All is set for the earliest, and possibly the shortest Bordeaux En Primeur campaign on record. After exhausting tastings over the course of the past week with visits to individual Châteaux, negociants and the Union des Grands Crus tastings during ‘Primeurs’ week, we now wait for the Châteaux to release their wines from the 2023 vintage. Angludet kicked off the campaign on Friday 24th April, with a host of big guns coming out this week and we have already seen some very notable price reductions!
First, though, let’s say a few words about the wines. There has been a fair amount of speculation about the 2023 vintage, not all of it kind. Back in July, there were press reports that 90% of the crop had been destroyed by mildew, a result of the warm temperatures and frequent rains in June. The reality was that mildew had ‘touched’ 90% of the vineyards, but hey, never let the truth get in the way of sensationalising a story.
There is no denying that the early summer was a very challenging time and the vineyard teams worked their fingers to the bone fighting the mildew attacks. Merlot was worst affected and so we see lower percentages of this variety in many of the Left Bank wines.
By mid August the weather turned for the better. Temperatures soared and the heatwave remained throughout September. This wonderful period of weather in late summer was a godsend and a just reward for the trials and tribulations of May and June. It ensured the grapes ripened and attained a very good phenolic ripeness too. Patience was required however, as the ripening period was uneven with picking dates varying from plot to plot. It was one of the longest harvests on record, starting in early September and continuing well into October.
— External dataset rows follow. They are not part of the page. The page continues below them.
/-! ### Identity and status (0x00 to 0x02) -/

def State.cmdPing (s : State) (c : Nat) : State := s.serve c 0x00 (fun _ s => s.okCur c [(0, 8, (s.fwVer c).toNat)])
def execPing (core : Nat) (s : State) : Host.Outcome State Fault Refusal := .next (s.cmdPing core)
/-- The digest of the unit certificate (R434). -/
def State.certDigest (s : State) : BitVec 384 := Config.sha384 ((Config.certsOf s.fuse.certs).getD 0 [])
def State.cmdGetId (s : State) (c : Nat) : State :=
  s.serve c 0x01 (fun _ s =>
    s.okCur c [(0, 4, s.see .MMK_FITTED), (4, 1, s.ld.lc), (5, 1, b2n s.unlocked), (8, 48, s.certDigest.toNat)])
def execGetId (core : Nat) (s : State) : Host.Outcome State Fault Refusal := .next (s.cmdGetId core)
/-- Both halves are serve-ready; serve-complete goes with it where no granary port is fitted. -/
def State.readyBoth (s : State) : Bool := s.boot.readyE && s.boot.readyW
def State.completeBoth (s : State) : Bool := s.readyBoth && (!hoistFitted s.ld || (s.hstE.serveComplete && s.hstW.serveComplete))
def State.cmdGetStatus (s : State) (c : Nat) : State :=
  s.serve c 0x02 (fun _ s =>
    let hs := fun (h : Nat) => if h = 1 && (s.splitNow || !s.domainOn 65) then 0 else s.see .HST_STATUS 0 h
    let flags := b2n s.readyBoth + 2 * b2n s.completeBoth + 4 * b2n s.splitNow
    s.okCur c [(0, 8, s.see .GOV_STATUS), (8, 8, hs 0), (16, 8, hs 1), (24, 8, s.see .WEIR_STATUS), (32, 4, s.see .BRK_CTRL),
      (36, 1, flags), (40, 8, s.clk.turn)])
def execGetStatus (core : Nat) (s : State) : Host.Outcome State Fault Refusal := .next (s.cmdGetStatus core)

/-! ### Firmware (0x03 to 0x06, R427) -/

/-- The largest image in bytes. -/
def imageMax : Nat := 524288
def Core.hold (k : Core) (off : Nat) (l : List Byte) : Core :=
  { k with stage := (l.zipIdx).foldl (fun (t : Tbl Byte) e => t.ins (off + e.2) e.1) k.stage }
/-- Mode 0 (or a mode that does not exist, which is refused). -/
def State.cmdFwLoad (s : State) (c : Nat) : State :=
  s.serve c 0x03 (fun v s =>
    let mode := s.arg v 0 1
    if mode = 1 then s
    else
      let off := s.arg v 4 4
      let n := mbNarg (s.mbWord v 0) - 8
      s.checked c [badAt (decide (mode > 1)) 0, badAt (decide (off + n > imageMax)) 4] (fun s =>
        let s := s.setCore c ((s.core c).hold off ((List.range n).map (fun i => BitVec.ofNat 8 (s.arg v (8 + i) 1))))
        s.okCur c [(0, 4, (s.core c).stage.rows.length)]))
def execFwLoadData (core : Nat) (s : State) : Host.Outcome State Fault Refusal := .next (s.cmdFwLoad core)
/-- A cell as a visible read gives it: the newest visible full store in Millpond, or else the write queue, the written map or the die,
with the bytes of the masked stores after it merged in (R99); poisoned bytes are free (log entry 10). -/
def State.coreCell (s : State) (a : Nat) : Cell :=
  let vis := s.pond.filter (fun e => e.addr = a ∧ e.vis ≠ 0 ∧ e.mask ≠ 0 ∧ !e.amo)
  let under := fun n : Nat => vis.filter (fun e => e.vis > n)
  let full := newest (fun e => e.vis) (vis.filter (fun e => !e.masked))
  let base := match full with
    | some e => if e.psn then Config.freeCell (s.freeCtr + a / 64) else e.data
    | none =>
      if !s.isWritten a then 0
      else match (s.race (s.raceAt a)).wqAt a with
        | some w => if w.psn then Config.freeCell (s.freeCtr + a / 64) else w.data
        | none => (copyData (rsDecode (s.cellWord a))).getD (Config.freeCell (s.freeCtr + a / 64))
  ((under ((full.map (fun e => e.vis)).getD 0)).foldr insVis []).foldl (fun c e => mergeCell c e.data e.mask) base
/-- Bytes of working memory from an address aligned to 64 bytes. -/
def State.coreBytes (s : State) (a n : Nat) : List Byte :=
  (List.range n).map (fun i => BitVec.ofNat 8 (cellByte (s.coreCell (a + i / 64 * 64)) (i % 64)))
/-- The memory that a core may fetch from is serve-ready: both halves, its own during a split. -/
def State.fetchReady (s : State) (c : Nat) : Bool := if s.splitNow then s.serveReady c else s.readyBoth
/-- Mode 1 starts: the image bytes are fetched in the background. -/
def State.cmdFwFetch (s : State) (c : Nat) : State :=
  s.serve c 0x03 (fun v s =>
    if s.arg v 0 1 ≠ 1 then s
    else
      let a := s.arg v 8 8
      let n := s.arg v 16 4
      s.checked c [badAt (decide (s.arg v 4 4 + n > imageMax)) 4, badAt (decide (a % 64 ≠ 0) || decide (a + n > topOf s.ld)) 8,
        (!s.fetchReady c, St.denied, 4)] (fun s => s.toBg c 0))
def execFwLoadFetch (core : Nat) (s : State) : Host.Outcome State Fault Refusal := .next (s.cmdFwFetch core)
/-- The fetch ends: the bytes are held. -/
def State.fetchDone (s : State) (c : Nat) (v : Serve) : State :=
  let n := s.arg v 16 4
  let s := s.setCore c ((s.core c).hold (s.arg v 4 4) (s.coreBytes (s.arg v 8 8) n))
  ({ s with freeCtr := s.freeCtr + 2 ^ 40 }).endBg c St.ok 0 (results [(0, 4, (s.core c).stage.rows.length)])

/-- Bytes of the staged image. -/
def Core.bytes (k : Core) (off n : Nat) : List Byte := (List.range n).map (fun i => k.stage.get 0 (off + i))
/-- MAGIC, MAJOR, LENGTH, DIGEST and SIG verify. -/
def State.imageOk (s : State) (k : Core) : Bool :=
  let len := stageNat k.stage 12 4
  decide (stageNat k.stage 0 4 = 0x5746594B) && decide (stageNat k.stage 4 1 = 3) && decide (len ≤ imageMax - 256)
    && decide ((Config.sha384 (k.bytes 256 len)).toNat = stageNat k.stage 16 48)
    && Config.ecdsaVerify (Config.firmwareKeyOf s.ld.keyFuse) (Config.sha384 (k.bytes 0 64)) (BitVec.ofNat 768 (stageNat k.stage 64 96))
def Core.image (k : Core) : Image :=
  { minor := stageNat k.stage 5 1, build := stageNat k.stage 6 2, svn := stageNat k.stage 8 1, loaded := true
    digest := BitVec.ofNat 384 (stageNat k.stage 16 48) }
/-- What an activation needs of the device. -/
def State.mayActivate (s : State) : Bool :=
  let ok := fun (x : Hst) => x.st = .steady || x.st = .failed || x.st = .off
  s.awake && !s.gov.alert && !s.gov.drain && !s.brk.safe && s.gov.entry.isNone && ok s.hstE && ok s.hstW && s.mil.west.bg.isNone
def State.cmdFwActivate (s : State) (c : Nat) : State :=
  s.serve c 0x04 (fun v s =>
    let k := s.core 0
    s.checked c [badAt (decide (s.arg v 0 1 > 1)) 0, (!k.complete, St.denied, 0x12), (!s.imageOk k, St.denied, 0x10),
      (decide (k.image.svn < s.ld.svnMin), St.denied, 0x11), (!s.mayActivate, St.denied, 4)] (fun s => s.toBg c 0))
def execFwActivate (core : Nat) (s : State) : Host.Outcome State Fault Refusal := .next (s.cmdFwActivate core)
/-- The new image runs in both cores; BURN_SVN raises SVN_MIN. -/
def State.activate (s : State) (v : Serve) : State :=
  let g := s.mil.east.image
  let svn := if s.arg v 0 1 = 1 then max s.ld.svnMin g.svn else s.ld.svnMin
  let go := fun k : Core => { k with img := g, stage := {} }
  let s := { s with mil := { s.mil with east := go s.mil.east, west := go s.mil.west }
                    fuse := { s.fuse with svnMin := svn }, ld := { s.ld with svnMin := svn } }
  s.endBg 0 St.ok 0 (results [(0, 8, (s.fwVer 0).toNat)])
def State.cmdFwDiscard (s : State) (c : Nat) : State :=
  s.serve c 0x05 (fun _ s => (s.setCore c { s.core c with stage := {} }).okCur c [])
def execFwDiscard (core : Nat) (s : State) : Host.Outcome State Fault Refusal := .next (s.cmdFwDiscard core)
/-- The reply comes first; the reset begins 64 Turns later (R425). -/
def State.cmdSoftReset (s : State) (c : Nat) : State :=
  s.serve c 0x06 (fun _ s =>
    s.checked c [(s.gov.alert || s.gov.drain, St.denied, 4)] (fun s =>
      ({ s with mil := { s.mil with softAt := some (s.mil.softAt.getD s.clk.age) } }).okCur c []))
def execSoftReset (core : Nat) (s : State) : Host.Outcome State Fault Refusal := .next (s.cmdSoftReset core)

end Sys2Proof.Machine
end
Contrary to initial reports, a lot of wine was produced in 2023, especially in the prestigious appellations where the wealthy Grand Cru Classes are well equipped to deal with the challenging conditions. The average yield in St Julien was 52hl/ha with Pauillac and St Estephe similar. Only Margaux came up short with an average of 38hl/ha. This is very much a heterogenous vintage, but that is the traditional beauty of Bordeaux.
Overall 2023 is a good vintage. As you would expect, there is variation between producers and some wines are light on the mid palate and lacking underbelly.
However, there were some lovely wines and indeed some exceptionally good wines produced. The traditional Claret lover will be pleased to see a classic vintage style, concentrated berry fruits with balance and freshness, and alcohol levels curtailed. Gruaud Larose has come in at 12.62% - and what an excellent wine it is. The tannin structures are very good, with many wines showing similar levels to the 2022 vintage, so they will age well too.
Turning to the Right Bank we tasted some delicious Merlot and Cabernet Franc blends, with a greater balance and freshness than recent years due to more normal yields. We particularly liked the wines of Pomerol and there are some exceptional value wines from Lalande de Pomerol and Montagne St Emilion.
And finally back to my initial statement when I highlighted the fact that this will be a very early and busy campaign. Over the last year the market for Bordeaux wines has changed. China aren’t buying and interest rates have returned, certainly for now, to more normal levels. Economic and political uncertainty is higher than it has been for many years. The Bordelais know they have to make a big effort – and based on our conversations with Chateaux owners and negociants alike, we believe they will. The higher prices of recent years have reflected the lower harvest yields and increased worldwide demand, particularly from Asia. We could be looking at some welcome price reductions. ‘About time’ I hear you say!